Aku membutuhkan waktu sekitar 20 menit, tetapi aku mencoba terus. Aku cepat-cepat membuka ikatan tanganku dan berlari ke pintu. Tetapi tentu saja, aku benar-benar terkunci. Aku melongok dari jendela. Ternyata aku berada di lantai lima.

Aku menyambar kursi dan menghantamkannya ke jendela. Kacanya pecah dengan suara keras. Sedangkan kursinya menghempas pavemen di luar, sepertinya menghantam beberapa mobil.

Sambil mencondongkan diri ke jendela, aku berteriak sekeras mungkin, "Tolong aku! Ia akan membunuhku! Tolong! Ia seorang psikopat!"

Kemudian aku melihatnya.

Norman sedang berdiri di jalan dengan sebuah tas di tangannya. Ia membelalak padaku. Hanya dengan melihat tatapannya, aku tahu satu-satunya hal yang ia inginkan adalah membunuhku. Orang-orang berkumpul di bawah jendela, jadi pacarku yang gila hanya berbalik dan melarikan diri.

Sepuluh menit kemudian, sebuah mobil polisi datang. Petugasnya mendobrak pintu dan menyelamatkanku. Aku tak akan pernah lupa tatapan mata kedua orang tuaku saat para petugas membawaku pulang. Aku menghabiskan malamku dengan menangis tak terkontrol.

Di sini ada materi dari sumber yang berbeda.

/-- Encode one command word with its extra words (R364). -/
def encodeStoker (i : Instr) : Option (List DWord) :=
  match i with
  | .stokerNop => some [stPack 0x01 0 0 0]
  | .ldi xd (.short v) => some [stPack 0x02 0 0 (xd ++ v)]
  | .ldi xd (.long v) => some [stPack 0x02 1 0 (xd ++ 0#44), v]
  | .stokerAdd xd xa b => some (scalarWord 0x03 xd xa b)
  | .stokerSub xd xa b => some (scalarWord 0x04 xd xa b)
  | .stokerAnd xd xa b => some (scalarWord 0x05 xd xa b)
  | .stokerOr xd xa b => some (scalarWord 0x06 xd xa b)
  | .stokerXor xd xa b => some (scalarWord 0x07 xd xa b)
  | .stokerShl xd xa b => some (scalarWord 0x08 xd xa b)
  | .stokerShr xd xa b => some (scalarWord 0x09 xd xa b)
  | .stokerBr cond xa xb off => some [stPack 0x10 0 (brCondCode cond) (0#4 ++ xa ++ xb ++ 0#4 ++ off)]
  | .callb addr => some [stPack 0x11 1 0 0, addr]
  | .retb => some [stPack 0x12 0 0 0]
  | .yieldq => some [stPack 0x13 0 0 0]
  | .write f addr v => some [stPack 0x20 2 (memFlagsCode f) 0, addr, v]
  | .stx f xs addr => some [stPack 0x21 1 (memFlagsCode f) (xs ++ 0#44), addr]
  | .ldx f xd addr => some [stPack 0x22 1 (memFlagsCode f) (xd ++ 0#44), addr]
  | .copy dst src len => some [stPack 0x23 3 0 0, dst, src, len]
  | .present seq addr => some [stPack 0x24 1 0 (0#16 ++ seq), addr]
  | .intr vec => some [stPack 0x25 0 0 (0#37 ++ vec)]
  | .launch rec none => some [stPack 0x30 1 0 0, rec]
  | .launch rec (some sig) => some [stPack 0x30 2 1 0, rec, sig]
  | .stokerFence l s => some [stPack 0x40 0 (0#2 ++ BitVec.ofBool s ++ BitVec.ofBool l) 0]
  | .cache m addr len => some [stPack 0x41 2 (0#2 ++ cacheOpCode m) 0, addr, len]
  | .wait c sem v => some (stPack 0x50 (xvalNw v) (0#1 ++ xvalBit v ++ waitCondCode c) (xvalX v ++ 0#34 ++ sem) :: xvalWords v)
  | .waitt rel v => some (stPack 0x51 (xvalNw v) (0#2 ++ xvalBit v ++ BitVec.ofBool rel) (xvalX v ++ 0#44) :: xvalWords v)
  | .signal m sys sem v =>
    some (stPack 0x60 (xvalNw v) (xvalBit v ++ BitVec.ofBool sys ++ signalOpCode m) (xvalX v ++ 0#34 ++ sem) :: xvalWords v)
  | .sqctlEnable q => some [stPack 0xE0 0 0 (0#35 ++ q)]
  | .sqctlDisable q => some [stPack 0xE0 0 1 (0#35 ++ q)]
  | .sqctlReset q => some [stPack 0xE0 0 2 (0#35 ++ q)]
  | .sqctlUnmap q => some [stPack 0xE0 0 3 (0#35 ++ q)]
  | .spreempt keepq ctx => some [stPack 0xE1 0 (0#3 ++ BitVec.ofBool keepq) (0#42 ++ ctx)]
  | .sresume ctx => some [stPack 0xE2 0 0 (0#42 ++ ctx)]
  | .ssetreg xs reg => some [stPack 0xE3 0 0 (xs ++ 0#28 ++ reg)]
  | .sgetreg xd reg => some [stPack 0xE4 0 0 (xd ++ 0#28 ++ reg)]
  | .sinval ctx none => some [stPack 0xE5 0 0 (0#42 ++ ctx)]
  | .sinval ctx (some (va, len)) => some [stPack 0xE5 2 1 (0#42 ++ ctx), va, len]
  | .svsemBind ctx virt n p => some [stPack 0xE6 0 1 (ctx ++ virt ++ n ++ 0#8 ++ p)]
  | .svsemUnbind ctx virt n => some [stPack 0xE6 0 0 (ctx ++ virt ++ n ++ 0#20)]
  | _ => none

/-! ### One decoder and one encoder -/

/-- The code of an instruction: a casting word, a command word with its extra words, or a slot op. -/
inductive Code | cast (w : BitVec 128) | stoker (ws : List DWord) | slot (w : BitVec 32)
  deriving DecidableEq, Repr

/-- Encode any instruction that is written in code; an event has none. -/
def encode (i : Instr) : Option Code :=
  match encodeCast i with
  | some w => some (.cast w)
  | none =>
    match encodeFlue i with
    | some w => some (.slot w)
    | none => (encodeStoker i).map .stoker

/-- Decode any code. A command word takes as many extra words as its NW field says. -/
def decode (c : Code) : Option Instr :=
  match c with
  | .cast w => decodeCast w
  | .slot w => decodeFlue w
  | .stoker [] => none
  | .stoker (w :: es) =>
    if stExtra w = es.length then decodeStoker w (es.getD 0 0) (es.getD 1 0) (es.getD 2 0) else none

/-- Well-formed: the code of the instruction passes the checks its encoding is subject to. -/
def Instr.wf (i : Instr) : Bool :=
  match encodeCast i with
  | some _ => wfCast i
  | none => wfFlue i && wfStoker i

/-- The instruction read from an instruction of `nbits` bits `w`: a Flue slot op up to 32 bits, a Stoker command word
(extra words zero) up to 64 bits, a casting word above. An event is written in no word, so nothing reads as one. -/
def decodeTableWord (nbits w : Nat) : Option Instr :=
  if nbits = 0 then none
  else if nbits ≤ 32 then decodeFlue (BitVec.ofNat 32 w)
  else if nbits ≤ 64 then decodeStoker (BitVec.ofNat 64 w) 0 0 0
  else decodeCast (BitVec.ofNat 128 w)

end Sys2Proof
end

Aku baru tahu kalau polisi telah memburu Norman. Ia adalah buronan polisi lama sebelum ia bertemu denganku. Ia diburu karena telah membunuh dua orang. Namanya bukan Norman, tetapi Ed yang sebenarnya berumur 30 tahun. Ia memiliki riwayat sakit mental dan kabur dari rumah sakit jiwa yang telah merawatnya sekian lama.

Dua tahun lalu, ia tinggal bersama ibunya. Ia sangat terobsesi dengan ibunya tersebut. Ibunya sedang berkencan dengan seorang laki-laki. Jadi, ibunya membawa laki-laki tersebut ke rumahnya suatu malam. Saat Norman memergoki mereka, ia menjadi sangat brutal. Ia memukul keduanya dengan palu sampai tewas. Kemudian, ia menghilang begitu saja.

Aku berharap polisi akan segera menemukannya karena sebelum ia tertangkap, aku terlalu takut untuk keluar rumah. Nasihatku... berhati-hatilah dengan pacarmu!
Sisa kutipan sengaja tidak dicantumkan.